Les auteures ont utilisé une importante documentation, parfois dénichée dans de modestes bibliothèques locales et dans des archives familiales. Elles ont également recueilli de précieux témoignages oraux de filles de certaines de ces militantes. Pour le lecteur de 2018, le livre se lit dès lors comme la mise en abyme de deux temps du féminisme : celui des actions pionnières de la fin du XIXe siècle, objet du livre, mais aussi celui de ce « combat oublié » qui se poursuit dans les années 1970, et dont témoigne l’enquête des deux Jill.

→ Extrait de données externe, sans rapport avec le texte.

/-- Refutes O25: the fourth retrain of port 0 within a minute fails its lanes, and the vote of the node by port 0x981FF counts on
SDS_LFAIL of lane 195, which then shows 0x09 and not 0x08. -/
theorem not_portsRetrain : ¬ Obligations.PortsRetrain := by
  unfold Obligations.PortsRetrain
  intro h
  obtain ⟨s, hs0⟩ : ∃ s, s = voter 0x981FF { lanes := List.replicate 224 { st := .active }, retrains := [[0, 0, 0]] } := ⟨_, rfl⟩
  have hinv : s.Inv := hs0 ▸ voter_inv _ _
  have hawake : s.Awake := hs0 ▸ voter_awake _ _
  have hvotes : s.VotesBy 0x981FF := hs0 ▸ voter_votes _ _
  have hsds : s.sds = { lanes := List.replicate 224 { st := .active }, retrains := [[0, 0, 0]] } := hs0 ▸ voter_sds _ _
  have hport0 : (s.port 0).st = .disabled := by rw [hs0, voter_port_below _ _ (by decide)]
  clear hs0
  have hs := hinv.canon
  have hlane (i : Nat) (hi : i < 224) : (s.lane i).st = .active := by
    unfold State.lane
    rw [hsds]
    simp only [List.getD_replicate _ hi]
  have hrecent : 3 ≤ ((s.sds.retrains.getD 0 []).filter (fun u => (1 : Time) - 60000000000 * 256 ≤ u && u < 1)).length := by
    rw [hsds]
    decide
  obtain ⟨hport, -⟩ := h s 192 0 1 hinv hawake (by rw [hsds]; exact List.length_replicate ..)
  obtain ⟨-, hfourth⟩ := hport rfl (hlane _ (by decide)) { check := 0x5A } 0 (by decide) (.laneRetrainRequest 192 1)
    List.mem_cons_self
  obtain ⟨t, hexec, hlanes⟩ := hfourth hrecent hvotes.noTrial
  obtain ⟨-, hcode⟩ := hlanes 195 (by decide) (by rw [hlane _ (by decide)]; decide)
  obtain ⟨f, hretrain⟩ := run_retrainPort_fourth hrecent
  have hrun : exec (.laneRetrainRequest 192 1) s = .next ((retrainPort 0 1).run s) := by
    refine (congrArg _ (Prog.go_awake _ s hawake)).trans ?_
    have : laneRetrainProg 192 1 = .guard (fun s => (s.lane 192).st == .active) (retrainPort 0 1) := rfl
    rw [this, Prog.run_guard, if_pos (by rw [hlane _ (by decide)]; rfl)]
  rw [hrun, hretrain] at hexec
  cases hexec
  have hstamped : Spared [.sds] (fun _ => False) s ((Prog.raiseAt 379 1).run ((Act.sds (fun d => { d with
      retrains := f d.retrains, firstTs := d.firstTs.set 0 none })).apply s)) :=
    Prog.Only.spared (p := .seq (.act (.sds _)) (.raiseAt 379 1)) ⟨List.mem_cons_self, Prog.raiseAt_in _ _ _ _⟩ hs
  have hlanes' : ((Prog.raiseAt 379 1).run ((Act.sds (fun d => { d with
      retrains := f d.retrains, firstTs := d.firstTs.set 0 none })).apply s)).sds.lanes = s.sds.lanes := rfl
  have hc := (hs.apply (Act.sds (fun d => { d with
      retrains := f d.retrains, firstTs := d.firstTs.set 0 none }))).run (Prog.raiseAt 379 1)
  generalize (Prog.raiseAt 379 1).run ((Act.sds (fun d => { d with
      retrains := f d.retrains, firstTs := d.firstTs.set 0 none })).apply s) = v at *
  have hvport : (v.port 0).st = .disabled := by
    have : v.fab = s.fab := hstamped.same .fab (by simp) (by decide) (by decide)
    unfold State.port
    rw [this]
    exact hport0
  rw [run_portOut_disabled hvport] at hcode
  have hdropped : Spared [.sds] (fun _ => False) v ((dropRecal (portLanes 0)).run v) :=
    Prog.Only.spared (p := dropRecal _) List.mem_cons_self hc
  have h9 := fld_failLanes_vote (hc.run (dropRecal (portLanes 0)))
    (hvotes.of_spared (hstamped.trans hdropped) (by simp) (by simp)) (p := 0x981FF) hvport (fun i hi => by
      rw [dropRecal_lane]
      unfold State.lane
      rw [hlanes']
      exact hlane i hi) (by decide) 1
  exact absurd ((hcode (by rw [hlane _ (by decide)]; decide)).symm.trans h9) (by decide)

/-- A lane at 25 Gbaud that misses the margin of its band (R311). -/
theorem run_tryReady_margin {s : State} {i : Nat} {t : Time} (hst : (s.lane i).st = .step) (hspeed : (s.lane i).speed = 3)
    (hdone : (s.lane i).rxDone = true) (hready : (s.lane i).ready = false) (hdrive : laneFabricPort i = none)
    (hmargin : s.meetsMargin (s.lane i).runBand (s.fld (F.SDS_LEYE_EW i)) (s.fld (F.SDS_LEYE_EH i)) = false) :
    (tryReady i t).run s = (failLanes [i] 0x04 t).run s := by
  simp [tryReady, hst, hspeed, hdone, hready, hdrive, hmargin]

/-- CAL_RUN_DONE in time (R310, R313). -/
theorem exec_calRunDone {s : State} (hawake : s.Awake) {i : Nat} {q : EyeResult} {stamp t0 : Time}
    (hrun : (s.lane i).runStart = some t0) (htrains : s.trains i = true) (hadapted : (s.lane i).adapted = false)
    (hin : ¬ t0 + runBound ≤ stamp) : exec (.calRunDone i q stamp) s = .next ((Prog.block [
      loadEye i q (s.lane i).runBand (s.lane i).runTemp ((laneFabricPort i).isNone || (s.lane i).rxSpeed == 3),
      .setFlag (F.SDS_LSTATE_RX_INV i) q.rxInv, modLane i (fun l => { l with adapted := true }),
      tryDone i stamp, tryCountdown i, tryReady i stamp]).run s) := by
  refine (congrArg _ (Prog.go_awake _ s hawake)).trans ?_
  rw [Prog.run_dyn]
  simp only [hrun, htrains, hadapted, Bool.not_false, Bool.and_true, Prog.when, if_true, if_neg hin]

/-- What a run of drive lane 0 with figures 0 loads before the lane is judged (R313). -/
def adaptedZero : Prog :=
  .block [loadEye 0 {} 0 0 true, .setFlag (F.SDS_LSTATE_RX_INV 0) false, modLane 0 (fun l => { l with adapted := true })]

theorem lane_adaptedZero {s : State} {l : Lane} (hl : s.lane 0 = l) (hlen : s.sds.lanes.length = 224) :
    (adaptedZero.run s).lane 0 = { l with adapted := true } := by
  have hin : 0 < s.sds.lanes.length := by rw [hlen]; decide
  rw [← hl]
  exact getD_modAt_same s.sds.lanes 0 _ _ hin

theorem adaptedZero_in : adaptedZero.Only (Act.In [.sds] (0x1801000 ≤ ·)) := by
  simp +decide [adaptedZero, loadEye, modLane, Act.In, Act.Within]

theorem fld_adaptedZero {s : State} (hs : s.Canon) : (adaptedZero.run s).fld (F.SDS_LEYE_EH 0) = 0 ∧
    (adaptedZero.run s).fld ⟨R.SDS_LCTLE 0, 7, 0⟩ = 0 := by
  let after : Prog := .block [.setReg (R.SDS_LDFE 0) ((0 : Word) &&& 0x7FFFFFFF#32), .setReg (R.SDS_LOFS 0) ((0 : Word) &&& 0x3F3F3F3F#32),
    .setFld (F.SDS_LSTATE_BAND 0) 0, .setFld (F.SDS_LCAL_TCAL 0) 0, .setFlag (F.SDS_LSTATE_RX_INV 0) false,
    modLane 0 (fun l => { l with adapted := true })]
  have hafter : after.Only (Act.In [.sds] (· ∉ [R.SDS_LEYE 0, R.SDS_LCTLE 0])) := by
    simp +decide [after, modLane, Act.In, Act.Within]
  have hew := hs.run (.setFld (F.SDS_LEYE_EW 0) 0)
  have heh := hew.run (.setFld (F.SDS_LEYE_EH 0) 0)
  have hspared := hafter.spared (heh.run (.setReg (R.SDS_LCTLE 0) ((0 : Word) &&& 0xF1F#32)))
  constructor
  · refine (hspared.fld (F.SDS_LEYE_EH 0) (by decide)).trans ((State.fld_store_other _ _ _ _ heh (by decide)).trans ?_)
    exact Prog.run_setFld_same (F.SDS_LEYE_EH 0) 0 _ hew (by decide) (by decide)
  · refine (hspared.fld ⟨R.SDS_LCTLE 0, 7, 0⟩ (by decide)).trans ((State.fld_store_same _ _ _ _ heh (by decide)).trans ?_)
    decide

/-- Refutes O23: drive lane 0 adapts at 25 Gbaud and misses its margin, and the vote of the node by port 0x98078 counts on
SDS_LCTLE of lane 0, which then shows 1 and not the peaking of the run, 0. -/
theorem not_lanesTrain : ¬ Obligations.LanesTrain := by
  unfold Obligations.LanesTrain
  intro h
  obtain ⟨s, hs0⟩ : ∃ s, s = voter 0x98078
    { lanes := List.replicate 224 { st := .step, speed := 3, runStart := some 0, rxDone := true } } := ⟨_, rfl⟩
  have hinv : s.Inv := hs0 ▸ voter_inv _ _
  have hawake : s.Awake := hs0 ▸ voter_awake _ _
  have hvotes : s.VotesBy 0x98078 := hs0 ▸ voter_votes _ _
  have hlane : s.lane 0 = { st := .step, speed := 3, runStart := some 0, rxDone := true } := hs0 ▸ rfl
  have hlen : s.sds.lanes.length = 224 := hs0 ▸ List.length_replicate ..
  have hmargin0 : s.reg R.SDS_MARGIN0 = resetWord R.SDS_MARGIN0 := hs0 ▸ voter_reg _ _ (by decide)
  clear hs0
  have hs := hinv.canon
  have htrains : s.trains 0 = true := by simp [State.trains, hlane]
  obtain ⟨-, -, hcal, -⟩ := h s 0 0 hinv hawake (by decide) hlen
  obtain ⟨t, hexec, -, -, -, hctle, -⟩ := hcal {} 0 htrains hvotes.noTrial (by rw [hlane]) (by rw [hlane]) (by decide)
  have hrun : exec (.calRunDone 0 {} 0) s = .next ((tryReady 0 0).run (adaptedZero.run s)) := by
    have hdone : (tryDone 0 0).run (adaptedZero.run s) = adaptedZero.run s := by simp [tryDone, lane_adaptedZero hlane hlen]
    have hcount : (tryCountdown 0).run (adaptedZero.run s) = adaptedZero.run s := by
      simp [tryCountdown, lane_adaptedZero hlane hlen, Lane.partnerDone]
    have hprog : (Prog.block [adaptedZero, tryDone 0 0, tryCountdown 0, tryReady 0 0]).run s =
        (tryReady 0 0).run (adaptedZero.run s) := by
      rw [Prog.run_block_cons, Prog.run_block_cons, hdone, Prog.run_block_cons, hcount]
      rfl
    rw [exec_calRunDone hawake (by rw [hlane]) htrains (by rw [hlane]) (by decide), ← hprog]
    simp only [hlane, adaptedZero, Prog.run_block_cons, Prog.run_block_nil]
    rfl
  have hspared := adaptedZero_in.spared hs
  have hv := hs.run adaptedZero
  obtain ⟨heh, hpeak⟩ := fld_adaptedZero hs
  have hvlane := lane_adaptedZero hlane hlen
  have hvmargin0 : (adaptedZero.run s).reg R.SDS_MARGIN0 = resetWord R.SDS_MARGIN0 := (hspared.reg _ (by decide)).trans hmargin0
  have hvvotes := hvotes.of_spared hspared (by simp) (by decide)
  rw [hrun] at hexec
  cases hexec
  generalize adaptedZero.run s = v at *
  have hvmargin : v.meetsMargin 0 (v.fld (F.SDS_LEYE_EW 0)) (v.fld (F.SDS_LEYE_EH 0)) = false := by
    unfold State.meetsMargin
    rw [heh, show R.SDS_MARGIN0 + 4 * 0 = R.SDS_MARGIN0 from rfl, hvmargin0]
    have : ¬ bitsOf (resetWord R.SDS_MARGIN0).toNat 23 16 ≤ 0 := by decide
    simp [this]
  have hfail := run_failEach (s := v) (ls := [(0, 4)]) (f := []) (first := (0, 4)) (t := 0) (by rw [List.filter_cons, hvlane]; rfl)
  have hmark := (markLanes_in [(0, 4)] (0, 4) (!v.flag F.SDS_SUMMARY_FAIL_VALID) 0).spared hv
  have hregs : (markLanes [(0, 4)] (0, 4) (!v.flag F.SDS_SUMMARY_FAIL_VALID) 0).Only
      (Act.In [.sds] (· ∈ [R.SDS_LFAIL 0, R.SDS_SUMMARY])) :=
    markLanes_only (by decide) (by decide)
  have hpeak' : ((markLanes [(0, 4)] (0, 4) (!v.flag F.SDS_SUMMARY_FAIL_VALID) 0).run v).fld ⟨R.SDS_LCTLE 0, 7, 0⟩ = 0 :=
    ((hregs.spared hv).fld ⟨R.SDS_LCTLE 0, 7, 0⟩ (by decide)).trans hpeak
  rw [run_tryReady_margin (by rw [hvlane]) (by rw [hvlane]) (by rw [hvlane]) (by rw [hvlane]) rfl (by rw [hvlane]; exact hvmargin),
    show failLanes [0] 0x04 0 = failEach [(0, 4)] 0 from rfl, hfail] at hctle
  have hvote := fld_enterFault_vote (hv.run _) (hvvotes.of_spared hmark (by simp) (by decide))
    (f := ⟨R.SDS_LCTLE 0, 7, 0⟩) (by decide) rfl rfl (by rw [hpeak']; decide) 0x18 0x05 4 0
  rw [hpeak'] at hvote
  have hzero := congrArg (getBits · 7 0) hctle
  exact absurd (hzero.symm.trans hvote) (by decide)

end Sys2Proof.Machine
end

section
/-! PROOF. Background recalibration and far-end loop-back (R316, R317, R323, R324). -/

namespace Sys2Proof.Machine

theorem R.CPX_EV_ROUTE_lt {e : Nat} (he : e < 512) : R.CPX_EV_ROUTE e < 0x1800000 := by
  unfold R.CPX_EV_ROUTE
  omega

/-- An event that is raised after what leaves its route and the control state alone (R491). -/
theorem Frame.pended_raiseAt {parts : List Part} {offs : List Nat} {s u : State} (h : Frame parts offs s u) {e : Nat} (t : Time)
    (hctl : Part.ctl ∉ parts) (hroute : R.CPX_EV_ROUTE e ∉ offs) : Pended e s ((Prog.raiseAt e t).run u) := by
  have hsame : u.ctl = s.ctl := h.1 .ctl hctl (by decide)
  unfold Pended
  rw [Prog.run_raiseAt, Act.ctl_ctl, State.raised_pend, h.2 _ hroute, hsame]

theorem frame_raiseAt (e : Nat) (t : Time) (s : State) : Frame [.ctl] [] s ((Prog.raiseAt e t).run s) :=
  Act.frame_noRegs (a := .ctl _) List.mem_cons_self s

Que dire en outre des échos très contemporains du livre, à l’heure où le partage des tâches domestiques reste très inégalitaire ? Le titre original du livre – « Une main liée derrière le dos », tiré de l’autobiographie d’une suffragiste – exprime bien la difficulté à porter ce combat tout en étant contrainte de gagner sa vie à l’usine et de continuer à porter la charge de la famille. L’un des apports fondamentaux de l’ouvrage est là : remettre ces militantes ouvrières de la cause des femmes sur le devant d’une scène bruyamment occupée par les suffragettes, d’extraction plus bourgeoise et aux méthodes plus spectaculaires. On ne peut qu’être reconnaissant à Fabrice Bensimon, professeur d’histoire britannique à la Sorbonne, inlassable passeur, et aux éditions Libertalia de nous permettre de vibrer de nouveau avec ce combat.